The decision is simple. LiteLLM is useful if your team wants a self-managed proxy. TokenMix.ai is cleaner if you want a hosted OpenAI-compatible gateway across Gemini, Claude, GPT, DeepSeek, and open models without maintaining proxy infrastructure.

Confirmed vs Caveat

Claim Status Source / note
LiteLLM supports Google AI Studio Gemini through gemini/ Confirmed LiteLLM Gemini provider docs
LiteLLM exposes Gemini through OpenAI-style chat completions Confirmed LiteLLM lists /chat/completions under supported OpenAI endpoints
Google also has its own OpenAI-compatible Gemini endpoint Confirmed Google OpenAI compatibility docs
Gemini 3 Pro Preview should still be used False Google says it was shut down March 9, 2026
gemini-3.1-pro-preview is the current Pro target Confirmed Google model and pricing pages
Gemini 3 Flash and 3.1 Flash-Lite have API free tiers Confirmed Google Gemini 3 guide and pricing page
LiteLLM removes all Gemini-specific behavior No Thinking, service tiers, thought signatures, and model quirks still matter
LiteLLM is a managed multi-provider API product No It is software you operate unless you buy a hosted LiteLLM setup

Correct Gemini 3 Model Strings

The model string is the easiest place to make a costly mistake.
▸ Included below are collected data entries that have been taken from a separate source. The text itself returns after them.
-- ==== Sys2Proof/Certificates/Slice0/Obligations.lean ====
section
/-! DEFINITION. The statements for the provers, each from numbered rules of spec/. -/

open Sys2Proof Sys2Proof.Machine

/-! ### Class 0x1: integer -/

/-- R438, R440, R445, R446: IADD, ISUB, IMUL, IMULH, IMIN and IMAX compute each element of their type exactly and deliver it
modulo 2 to its width, clamped under .sat; nothing else of the machine changes but the lanes' move. -/
def Obligations.IntegerOfTwo : Prop :=
  ∀ (s : State) (c : Cur) (k : Ctl) (ty : ITy) (sat : Bool) (a b d : Opnd), Ready s c k (regsOf ty) [b, d] →
    let x (j e : Nat) : Int := elemInt ty (s.rd c (immOf ty) (regsOf ty) b j) e
    let y (j e : Nat) : Int := elemInt ty (s.rd c (immOf ty) (regsOf ty) d j) e
    let gives (i : Instr) (v : Nat → Nat → Int → Prop) : Prop :=
      Computes i s c k a (regsOf ty) (regsOf ty) [b, d] fun j r g => EachElem ty r g (v j)
    gives (.iadd k ty sat a b d) (fun j e z => Delivers ty sat z (x j e + y j e)) ∧
    gives (.isub k ty sat a b d) (fun j e z => Delivers ty sat z (x j e - y j e)) ∧
    gives (.imul k ty a b d) (fun j e z => Delivers ty false z (x j e * y j e)) ∧
    gives (.imulh k ty a b d) (fun j e z => z = x j e * y j e / (2 ^ widthOf ty : Nat)) ∧
    gives (.imin k ty a b d) (fun j e z => z = min (x j e) (y j e)) ∧
    gives (.imax k ty a b d) (fun j e z => z = max (x j e) (y j e))

/-- R439, R442, R443, R444: IABS, IADDT, IMAD and ICMP. -/
def Obligations.IntegerOfOneAndThree : Prop :=
  ∀ (s : State) (c : Cur) (k : Ctl) (ty : ITy) (sat : Bool) (cmp : ICmp) (a b d e : Opnd), Ready s c k (regsOf ty) [b, d] →
    let x (j n : Nat) : Int := elemInt ty (s.rd c (immOf ty) (regsOf ty) b j) n
    let y (j n : Nat) : Int := elemInt ty (s.rd c (immOf ty) (regsOf ty) d j) n
    let z (j n : Nat) : Int := elemInt ty (s.rd c (immOf ty) (regsOf ty) e j) n
    let gives (i : Instr) (v : Nat → Nat → Int → Prop) : Prop :=
      Computes i s c k a (regsOf ty) (regsOf ty) [b, d] fun j r g => EachElem ty r g (v j)
    let holds (p q : Int) : Prop := match cmp with
      | .eq => p = q | .ne => p ≠ q | .lt => p < q | .le => p ≤ q | .gt => q < p | .ge => q ≤ p
    (s.paramTrap c (s.parts c k) (regsOf ty) [b, .zero] = none →
      Computes (.iabs k ty sat a b) s c k a (regsOf ty) (regsOf ty) [b, .zero] fun j r g =>
        EachElem ty r g fun n v => Delivers ty sat v (if x j n < 0 then -(x j n) else x j n)) ∧
    gives (.iaddt k ty sat a b d e) (fun j n v => Delivers ty sat v (x j n + y j n + z j n)) ∧
    gives (.imad k ty a b d e) (fun j n v => Delivers ty false v (x j n * y j n + z j n)) ∧
    gives (.icmp k cmp ty a b d) (fun j n v =>
      (holds (x j n) (y j n) → Delivers ty false v (-1)) ∧ (¬ holds (x j n) (y j n) → v = 0))

/-- R441, R444, R454, R499: IADDC and its borrow, IMADW, LEA and SEL. -/
def Obligations.IntegerWide : Prop :=
  ∀ (s : State) (c : Cur) (k : Ctl) (sub signed w64 : Bool) (n : BitVec 3) (ty : ITy) (a b d e : Opnd), Ready s c k 1 [b, d] →
    let x (j : Nat) : Word := s.rd32 c b j
    let y (j : Nat) : Word := s.rd32 c d j
    let ci (j : Nat) : Nat := if (s.rd32 c e j).getLsbD 0 then 1 else 0
    let int (v : Word) : Int := if signedTy ty then v.toInt else v.toNat
    Computes (.iaddc k sub a b d e) s c k a 2 1 [b, d] (fun j r g => g = 0 ∧
      low32 r = (if sub then x j - y j - BitVec.ofNat 32 (ci j) else x j + y j + BitVec.ofNat 32 (ci j)) ∧
      ((low64 r).extractLsb' 32 32 = 1 ∨ (low64 r).extractLsb' 32 32 = 0) ∧
      ((low64 r).extractLsb' 32 32 = 1 ↔
        if sub then (x j).toNat < (y j).toNat + ci j else 2 ^ 32 ≤ (x j).toNat + (y j).toNat + ci j)) ∧
    Computes (.imadw k ty a b d e) s c k a 2 1 [b, d] (fun j r g => g = 0 ∧
      low64 r = BitVec.ofInt 64 (int (x j) * int (y j) + (s.rd64 c e j).toInt)) ∧
    Computes (.lea k signed n false a b d) s c k a 1 1 [b, d] (fun j r g => g = 0 ∧
      low32 r = x j + BitVec.ofNat 32 ((y j).toNat * 2 ^ n.toNat)) ∧
    Computes (.lea k signed n true a b d) s c k a 2 1 [b, d] (fun j r g => g = 0 ∧
      low64 r = s.rd64 c b j + BitVec.ofInt 64 ((if signed then (y j).toInt else (y j).toNat) * 2 ^ n.toNat)) ∧
    (∀ m, m = (if w64 then 2 else 1) → s.paramTrap c (s.parts c k) m [b, d] = none →
      Computes (.sel k w64 a b d e) s c k a m m [b, d] (fun j r g => g = 0 ∧
        low64 r = if s.rd c .int m e j = 0 then s.rd c .int m d j else s.rd c .int m b j))

/-! ### Class 0x2: moves, logic, shifts, bit fields, capabilities -/

/-- R406, R455, R468, R469: MOV, MOVI, LOGT and BREV, bit by bit. -/
def Obligations.MovesAndLogic : Prop :=
  ∀ (s : State) (c : Cur) (k : Ctl) (w64 : Bool) (lit : Word) (tab : BitVec 8) (a b d e : Opnd) (w : Nat),
    w = (if w64 then 2 else 1) → s.cur? = some c →
    let x (o : Opnd) (j : Nat) : Dword := s.rd c .int w o j
    (Ready s c k w [b, .zero] → Computes (.mov k w64 a b) s c k a w w [b, .zero] fun j r g => g = 0 ∧ low64 r = x b j) ∧
    Computes (.movi k a lit) s c k a 1 1 [.zero, .zero] (fun _ r g => g = 0 ∧ low32 r = lit) ∧
    (Ready s c k w [b, d] → Computes (.logt k w64 a b d e tab) s c k a w w [b, d] fun j r g => g = 0 ∧
      ∀ n < 32 * w, r.getLsbD n = tab.getLsbD
        ((if (x b j).getLsbD n then 1 else 0) + (if (x d j).getLsbD n then 2 else 0) + (if (x e j).getLsbD n then 4 else 0))) ∧
    (Ready s c k w [b, .zero] → Computes (.brev k w64 a b) s c k a w w [b, .zero] fun j r g => g = 0 ∧
      ∀ n < 32 * w, r.getLsbD n = (x b j).getLsbD (32 * w - 1 - n))

/-- R500, R501: SHL, SHR and SHA shift each element by bits [7:0] of its own count, SHD keeps one word of a shifted joint. -/
def Obligations.Shifts : Prop :=
  ∀ (s : State) (c : Cur) (k : Ctl) (ty : ShTy) (m32 dn : Bool) (a b d e : Opnd) (w : Nat), w = (shTy ty false).regs →
    s.cur? = some c →
    let x (o : Opnd) (j n z : Nat) : BitVec z := (s.rd c (immOf (shTy ty false)) w o j).extractLsb' (z * n) z
    let count (j n z : Nat) : Nat := ((s.rd c (immOf (shTy ty false)) w d j).extractLsb' (z * n) 8).toNat
    let each (i : Instr) (v : (z : Nat) → BitVec z → Nat → BitVec z) : Prop :=
      Ready s c k w [b, d] → Computes i s c k a w w [b, d] fun j r g => g = 0 ∧
        ∀ n < elemsOf (shTy ty false), let z := widthOf (shTy ty false)
          r.extractLsb' (z * n) z = v z (x b j n z) (count j n z)
    each (.shl k ty a b d) (fun _ y n => y <<< n) ∧
    each (.shr k ty a b d) (fun _ y n => y >>> n) ∧
    each (.sha k ty a b d) (fun _ y n => y.sshiftRight n) ∧
    (Ready s c k 1 [b, d] → Computes (.shd k m32 dn a b d e) s c k a 1 1 [b, d] fun j r g => g = 0 ∧
      let joint : Dword := s.rd32 c d j ++ s.rd32 c b j
      let n := (s.rd32 c e j).toNat % 256
      let n' := if m32 then n % 32 else if n ≤ 32 then n else 32
      low32 r = if dn then (joint >>> n').setWidth 32 else ((joint <<< n') >>> 32).setWidth 32)

/-- R403, R415, R481: BFX and BFI move a field of a position and a length, CLZ and POPC count. -/
def Obligations.BitFields : Prop :=
  ∀ (s : State) (c : Cur) (k : Ctl) (ty : ITy) (w64 : Bool) (a b d : Opnd), s.cur? = some c → elemsOf ty = 1 →
    let field (w : Nat) (ctl : Dword) : Nat × Nat :=
      let p := ctl.toNat % 64
      (p, if w ≤ p then 0 else min (ctl.toNat / 256 % 128) (w - p))
    let w : Nat := if w64 then 2 else 1
    (Ready s c k (regsOf ty) [b, d] → Computes (.bfx k ty a b d) s c k a (regsOf ty) (regsOf ty) [b, d] fun j r g => g = 0 ∧
      let x := s.rd c .int (regsOf ty) b j
      let f := field (widthOf ty) (s.rd c .int (regsOf ty) d j)
      ∀ n < widthOf ty, r.getLsbD n =
        if n < f.2 then x.getLsbD (f.1 + n) else signedTy ty && decide (0 < f.2) && x.getLsbD (f.1 + f.2 - 1)) ∧
    (Ready s c k w [b, d] → Computes (.bfi k w64 a b d) s c k a w w [b, d] fun j r g => g = 0 ∧
      let f := field (32 * w) (s.rd c .int w d j)
      ∀ n < 32 * w, r.getLsbD n =
        if f.1 ≤ n ∧ n < f.1 + f.2 then (s.rd c .int w b j).getLsbD (n - f.1) else (s.rd c .int w a j).getLsbD n) ∧
    (Ready s c k w [b, .zero] → Computes (.clz k w64 a b) s c k a w w [b, .zero] fun j r g => g = 0 ∧
      let x := s.rd c .int w b j
      (low64 r).toNat ≤ 32 * w ∧ (∀ n < 32 * w, 32 * w - (low64 r).toNat ≤ n → x.getLsbD n = false) ∧
      ((low64 r).toNat < 32 * w → x.getLsbD (32 * w - 1 - (low64 r).toNat) = true)) ∧
    (Ready s c k w [b, .zero] → Computes (.popc k w64 a b) s c k a w w [b, .zero] fun j r g => g = 0 ∧
      (low64 r).toNat = ((List.range (32 * w)).filter fun n => (s.rd c .int w b j).getLsbD n).length)

/-- R437, R146, R488: RDLANE gives every participating lane the register of one lane, and refuses an index above 31; HRND is
four rounds of the hash. -/
def Obligations.LaneReadAndHash : Prop :=
  ∀ (s : State) (c : Cur) (k : Ctl) (w64 useK : Bool) (a b d : Opnd) (w : Nat), w = (if w64 then 2 else 1) →
    s.cur? = some c →
    let round (p : Dword × Dword) : Dword × Dword :=
      let x1 := p.1 ^^^ p.2
      let x2 := (x1 ^^^ (x1 >>> 32)) * 0xD6E8FEB86659FD93#64
      (x2 ^^^ (x2 >>> 29), p.2 + 0x9E3779B97F4A7C15#64)
    ((s.rd32 c d 0).toNat ≤ 31 → ∃ t, exec (.rdlane k w64 a b d) s = .next t ∧
      Ran s t c k a w (s.parts c k) (fun _ => q64 (s.rd c .int w b (s.rd32 c d 0).toNat)) noTag 0) ∧
    (31 < (s.rd32 c d 0).toNat → s.parts c k ≠ 0 → exec (.rdlane k w64 a b d) s = .next (s.raise c 0x02 2)) ∧
    (Ready s c k 2 [b, d] → Computes (.hrnd k useK a b d) s c k a 1 2 [b, d] fun j r g => g = 0 ∧
      low32 r = ((round (round (round (round
        (s.rd64 c b j, if useK then s.rd64 c d j else s.launchSeed c))))).1 >>> 32).setWidth 32)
Use case LiteLLM provider model Local alias in config Status
Best Gemini reasoning gemini/gemini-3.1-pro-preview gemini-3.1-pro Current preview
General agent work gemini/gemini-3-flash-preview gemini-3-flash Current preview
High-volume low-cost tasks gemini/gemini-3.1-flash-lite-preview gemini-3.1-flash-lite Current preview
Legacy Gemini 3 Pro gemini/gemini-3-pro-preview Do not use Shut down March 9, 2026
Stable fallback gemini/gemini-2.5-flash gemini-2.5-flash Safer fallback

If a sample still shows gemini-3-pro-preview, treat it as a pattern example. For production, read the active model list first.

Three Integration Paths

Path Best for Strength Weakness
Google native Gemini SDK New Gemini-first apps Full Google feature access Not OpenAI-compatible
Google OpenAI compatibility endpoint Fast migration from OpenAI SDK No local proxy needed Gemini-specific gaps still exist
LiteLLM proxy Teams with local routing, budgets, logging One proxy across 100+ providers You operate the proxy
TokenMix.ai Production multi-model access Hosted OpenAI-compatible gateway External service dependency

LiteLLM is a good bridge. TokenMix.ai is a good product layer. The difference matters.

LiteLLM Proxy Setup

Install LiteLLM proxy:

uv tool install "litellm[proxy]"

Set your key:

export GEMINI_API_KEY="your-google-ai-studio-key"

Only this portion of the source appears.